Principal-Feature-Analysis (PFA)

If you use the presented PFA method or the provided Python scripts inspired you for further extensions or variations of this framework, we’ll be happy if you cite our paper “A principal feature analysis” (https://doi.org/10.1016/j.jocs.2021.101502) in course of which the Python implementations of this git repository have been worked out.

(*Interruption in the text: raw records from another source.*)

-- ==== Sys2Proof/Proofs/Halts.lean ====
section
/-! PROOF. A halt of the line and what asks for one: O19. -/

namespace Sys2Proof.Machine

variable {s t u : State} {c : HaltCause}

/-! ### A halt (R124, R125) -/

/-- Everything a halt does but its notice (R59, R84, R94, R125). -/
theorem haltsTo_freeze (c : HaltCause) (s : State) : HaltsTo c s (freeze c s) where
  line := rfl
  watches := rfl
  diverters d := diverter_freeze c s d
  slots := rfl
  monitors d := monitor_freeze c s d
  table := rfl
  induction := by
    unfold freeze
    rw [evaluateHold_eq]
    simp [State.holdAt, setLine, setSlot]

/-- A halt is told by the parts it reads and the parts it writes. -/
theorem HaltsTo.congr {s' t' : State} (h : HaltsTo c s t)
    (before : UnchangedBut [.counter, .supervisor, .queue, .transmitter] s' s)
    (after : UnchangedBut [.queue, .transmitter] t t') : HaltsTo c s' t' := by
  have line : s.line = s'.line := before .line (by decide)
  have diverters : s.diverters = s'.diverters := before .diverters (by decide)
  have arbiter : s.arbiter = s'.arbiter := before .arbiter (by decide)
  have monitors : s.monitors = s'.monitors := before .monitors (by decide)
  have table : s.table = s'.table := before .table (by decide)
  have induction : s.induction = s'.induction := before .induction (by decide)
  exact {
    line := (after .line (by decide)).trans (h.line.trans (by rw [line]))
    watches := (after .watches (by decide)).trans h.watches
    diverters := fun d => (congrArg (fun v : Vector Diverter 16 => v[d]) (after .diverters (by decide))).trans
      ((h.diverters d).trans (by unfold State.diverter; rw [diverters]))
    slots := (after .arbiter (by decide)).trans (h.slots.trans (by rw [arbiter]))
    monitors := fun d => (congrArg (fun v : Vector Monitor 16 => v[d]) (after .monitors (by decide))).trans
      ((h.monitors d).trans (by unfold State.monitor; rw [monitors]))
    table := (after .table (by decide)).trans (h.table.trans (by rw [table]))
    induction := (after .induction (by decide)).trans (h.induction.trans (by rw [induction])) }

theorem frame_freeze (c : HaltCause) (s : State) :
    UnchangedBut [.line, .watches, .diverters, .arbiter, .monitors, .table, .induction] s (freeze c s) := by
  intro p hp
  cases p <;> simp_all [Part.same, freeze, setLine, setSlot]

/-- A halt of a line, from a state that differs from `s` outside the halted parts alone. -/
theorem haltLine_spec (c : HaltCause) (s : State) : HaltsTo c s (haltLine c s)
    ∧ Submitted [.lineState s.line.state .halted (.halt c)] s (haltLine c s)
    ∧ UnchangedBut haltParts s (haltLine c s) :=
  ⟨(haltsTo_freeze c s).congr (unchanged_refl _ s) (frame_submit _ _), .of_queue (submitted_submit _ _) rfl rfl,
    ((frame_freeze c s).trans (frame_submit _ _)).mono (by decide)⟩

theorem requestHalt_working (working : s.line.state.working = true) : requestHalt c s = haltLine c s := if_pos working

theorem requestHalt_off (off : s.line.state.working = false) : requestHalt c s = s := by
  simp [requestHalt, off]

/-! ### The line stop input (R118) -/

theorem lineStopChange_released (stopped : s.line.lineStop = .active) :
    lineStopChange .inactive s = { s with line := { s.line with lineStop := .inactive } } := by
  simp [lineStopChange, stopped]

theorem lineStopChange_stopped (released : s.line.lineStop = .inactive) :
    lineStopChange .active s = requestHalt .lineStop { s with line := { s.line with lineStop := .active } } := by
  simp [lineStopChange, released]

end Sys2Proof.Machine

open Sys2Proof Sys2Proof.Machine

/-- Settles O19: both events record their level or their latch first and then ask for a halt (`haltLine_spec`). -/
theorem fieldHalts : Obligations.FieldHalts := by
  unfold Obligations.FieldHalts
  refine ⟨fun s free => ⟨fun level same => ?_, fun stopped => ?_, fun released off => ?_, fun released working => ?_⟩,
    fun s free => ⟨_, event_free free _, ?_⟩⟩
  · refine (event_free free (lineStopChange level)).trans ?_
    rw [lineStopChange, if_pos same]
  · refine ⟨_, event_free free (lineStopChange .inactive), ?_⟩
    rw [lineStopChange_released stopped]
    exact ⟨rfl, fun p hp => by cases p <;> simp_all [Part.same]⟩
  · refine ⟨_, event_free free (lineStopChange .active), ?_⟩
    rw [(lineStopChange_stopped released).trans (requestHalt_off off)]
    exact ⟨rfl, fun p hp => by cases p <;> simp_all [Part.same]⟩
  · refine ⟨_, event_free free (lineStopChange .active), ?_⟩
    rw [(lineStopChange_stopped released).trans (requestHalt_working working)]
    obtain ⟨halts, notices, frame⟩ := haltLine_spec .lineStop { s with line := { s.line with lineStop := .active } }
    refine ⟨halts, notices.of_queue rfl rfl, fun p hp => ?_⟩
    have same := frame p hp
    cases p <;> simp_all [Part.same, haltParts]
  · have frame : UnchangedBut [.counter] s { s with counter := s.counter.illegal } := fun p hp => by
      cases p <;> simp_all [Part.same]
    obtain ⟨halts, notices, halted⟩ := haltLine_spec .encoder { s with counter := s.counter.illegal }
    cases latch : s.counter.faultLatch
    · cases working : s.line.state.working
      · have run : illegalTransition s = { s with counter := s.counter.illegal } := by
          rw [illegalTransition, latch]
          exact requestHalt_off working
        rw [run]
        exact ⟨rfl, fun c => absurd c (by simp), fun _ => frame⟩
      · have run : illegalTransition s = haltLine .encoder { s with counter := s.counter.illegal } := by
          rw [illegalTransition, latch]
          exact requestHalt_working working
        rw [run]
        exact ⟨halted .counter (by decide),
          fun _ _ => ⟨halts.congr (frame.mono (by decide)) (unchanged_refl _ _), notices.of_queue rfl rfl,
            (frame.trans halted).mono (by decide)⟩, fun c => absurd c (by simp)⟩
    · have run : illegalTransition s = { s with counter := s.counter.illegal } := by
        rw [illegalTransition, latch]
        rfl
      rw [run]
      exact ⟨rfl, fun _ c => absurd c (by simp), fun _ => frame⟩
end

https://arxiv.org/abs/2101.12720

A parallelized version of the algorithm can be found here: https://github.com/LauritzR/Parallel-Principal-Feature-Analysis

Installation

pip install principal-feature-analysis

Usage

from principal_feature_analysis import pfa # import the main pfa function

pfa(path*, number_output_functions, number_sweeps, cluster_size, alpha, min_n_datapoints_a_bin, shuffle_feature_numbers, frac, claculate_mutual_information, basis_log_mutual_information) # function call

Parameters

  • path (String, required): Path to the input CSV file.
  • number_output_functions (int, default=1): Number of output features that are to be modeled, i.e. the number of components of the vector-valued output-function. The values are stored in the first number_output_functions rows of the csv-file.
  • number_sweeps (int, default=1): Number of sweeps of the PFA. The result of the last sweep is returned. In addition, the return of each sweep are interesected and returned as well.
  • cluster_size (int, default=50): Number of nodes of a subgraph in the principal_feature_analysis.
  • alpha (float, default=0.01): Level of significance.
  • min_n_data_points_a_bin (int, default=500):: The minimum number of data points for each bin in the chi-square test.
  • shuffle_feature_numbers (bool, default=False): If True the number of the features is randomly shuffled.
  • frac (int, default=1): The fraction of the dataset that is used for the analysis. The set is randomly sampled from the input csv.
  • calculate_mutual_information (bool, default=False): If True the mutual information with features from the PFA with the system state is calculated.
  • basis_log_mutual_information (int. default=2): Basis of the logarithm used in the calculation of the mutual information.

Output Files

  • principal_features_depending_system_state[i].txt: Lists the indices (related to the rows of the input csv) of the features that depend on the system state (row 0) where [i] is replaced by the number of sweeps. Each row of this file is a subgraph that could not be divided further where a * separates the features on which the system state depends (before *) and the ones on which the system state does not depend (after *).
  • principal_features_depending_system_state_intersection.txt: Analog to the “principal_features_depending_system_state[i].txt”. Due to the intersection the information of subgraphs is missed and there is only one feature a row.
  • principal_features_global_indices[i].txt: is the result from the dissection of the graph of all input features before testing for dependence to the system state of the sweep [i]. Each row corresponds to a subgraph that could not have been dissected further where the numbers refer to the features stored in the corresponding row of the input csv.
  • global_indices_and_principal_features_state_dependency[i].csv: A csv file where for each sweep [i] the first column is the feature number referring to the row of the input csv file and the second row is the p-value from the chi2 test of the feature with the system state. A p-value of 1.1 means that it was not possible to make at least two bins for corresponding feature due to for a second not at least min_n_datapoints_a_bin where left. Consequently the feature is considered as constant and thus independent of the system state.

Returns

  • pf_from_intersection (list): A list with content analog to the file principal_features_depending_system_state_intersection.txt.
  • data_frame_feature_mutual_information (pandas.DataFrame, if calculate_mutual_information=True): A Pandas data frame that contains the mutual information with the feature (index related to the row in the input csv) with the system state (row 0 in the input csv).

Advanced

The principal_feature_analysis package also grants access to other functions used for the principal component analysis algorithm. In case you want to access those you can import them like this.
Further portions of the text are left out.